In the data that follows, find the line containing "(R96, R98). -/"; then quote that line and every line after it, exactly, through the last one.
++++ Data supplied ++++
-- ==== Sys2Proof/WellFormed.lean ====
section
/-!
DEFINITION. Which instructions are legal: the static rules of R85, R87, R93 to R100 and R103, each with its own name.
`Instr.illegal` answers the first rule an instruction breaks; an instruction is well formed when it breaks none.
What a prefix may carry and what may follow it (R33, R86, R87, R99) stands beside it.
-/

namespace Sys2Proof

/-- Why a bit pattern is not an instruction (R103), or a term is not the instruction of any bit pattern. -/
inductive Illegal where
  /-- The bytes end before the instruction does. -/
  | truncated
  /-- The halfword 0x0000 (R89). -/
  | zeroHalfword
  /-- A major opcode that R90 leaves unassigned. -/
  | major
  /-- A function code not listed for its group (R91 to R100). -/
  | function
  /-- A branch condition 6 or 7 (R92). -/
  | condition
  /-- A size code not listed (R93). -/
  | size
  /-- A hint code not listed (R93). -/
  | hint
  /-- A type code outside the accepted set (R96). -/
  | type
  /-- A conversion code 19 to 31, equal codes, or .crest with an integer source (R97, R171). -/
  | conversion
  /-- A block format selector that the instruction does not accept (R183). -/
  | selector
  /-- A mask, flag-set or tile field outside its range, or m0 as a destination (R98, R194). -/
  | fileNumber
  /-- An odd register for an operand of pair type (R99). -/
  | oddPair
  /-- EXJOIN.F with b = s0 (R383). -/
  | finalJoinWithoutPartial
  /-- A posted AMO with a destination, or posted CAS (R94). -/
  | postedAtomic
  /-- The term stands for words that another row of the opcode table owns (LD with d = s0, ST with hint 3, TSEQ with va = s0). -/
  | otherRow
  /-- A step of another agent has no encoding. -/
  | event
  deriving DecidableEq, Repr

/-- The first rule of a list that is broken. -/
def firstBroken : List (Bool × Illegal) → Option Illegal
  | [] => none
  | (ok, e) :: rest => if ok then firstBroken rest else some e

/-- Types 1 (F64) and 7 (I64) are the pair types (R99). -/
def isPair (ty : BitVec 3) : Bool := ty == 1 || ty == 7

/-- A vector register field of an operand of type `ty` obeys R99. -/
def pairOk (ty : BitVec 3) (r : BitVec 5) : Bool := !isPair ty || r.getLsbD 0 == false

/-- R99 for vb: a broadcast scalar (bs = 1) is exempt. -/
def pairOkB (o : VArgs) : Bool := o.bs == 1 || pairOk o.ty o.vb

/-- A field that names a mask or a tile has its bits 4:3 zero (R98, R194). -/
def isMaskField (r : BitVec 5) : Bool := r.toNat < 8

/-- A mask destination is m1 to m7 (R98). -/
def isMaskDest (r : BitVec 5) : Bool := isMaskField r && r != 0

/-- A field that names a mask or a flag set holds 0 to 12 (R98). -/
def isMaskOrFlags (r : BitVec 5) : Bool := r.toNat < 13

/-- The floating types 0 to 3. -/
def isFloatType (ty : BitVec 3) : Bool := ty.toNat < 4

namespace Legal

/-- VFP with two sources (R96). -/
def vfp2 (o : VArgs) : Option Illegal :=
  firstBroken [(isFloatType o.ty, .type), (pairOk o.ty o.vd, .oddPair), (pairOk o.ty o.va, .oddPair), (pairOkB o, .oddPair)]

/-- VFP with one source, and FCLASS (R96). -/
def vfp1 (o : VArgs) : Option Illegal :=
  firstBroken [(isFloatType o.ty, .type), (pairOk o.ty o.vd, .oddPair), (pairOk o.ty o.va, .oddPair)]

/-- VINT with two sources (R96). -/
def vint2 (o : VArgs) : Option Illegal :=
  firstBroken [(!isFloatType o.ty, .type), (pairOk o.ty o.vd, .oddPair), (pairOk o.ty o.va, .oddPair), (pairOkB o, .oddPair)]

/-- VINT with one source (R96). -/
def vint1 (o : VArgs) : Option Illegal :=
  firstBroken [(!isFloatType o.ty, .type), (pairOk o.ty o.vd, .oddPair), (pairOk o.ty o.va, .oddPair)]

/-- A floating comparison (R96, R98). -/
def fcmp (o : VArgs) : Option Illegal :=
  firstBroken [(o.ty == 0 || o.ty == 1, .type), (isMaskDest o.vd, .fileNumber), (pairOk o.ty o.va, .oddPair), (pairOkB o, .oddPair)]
++++
* Task solution
/-- A floating comparison (R96, R98). -/
def fcmp (o : VArgs) : Option Illegal :=
  firstBroken [(o.ty == 0 || o.ty == 1, .type), (isMaskDest o.vd, .fileNumber), (pairOk o.ty o.va, .oddPair), (pairOkB o, .oddPair)]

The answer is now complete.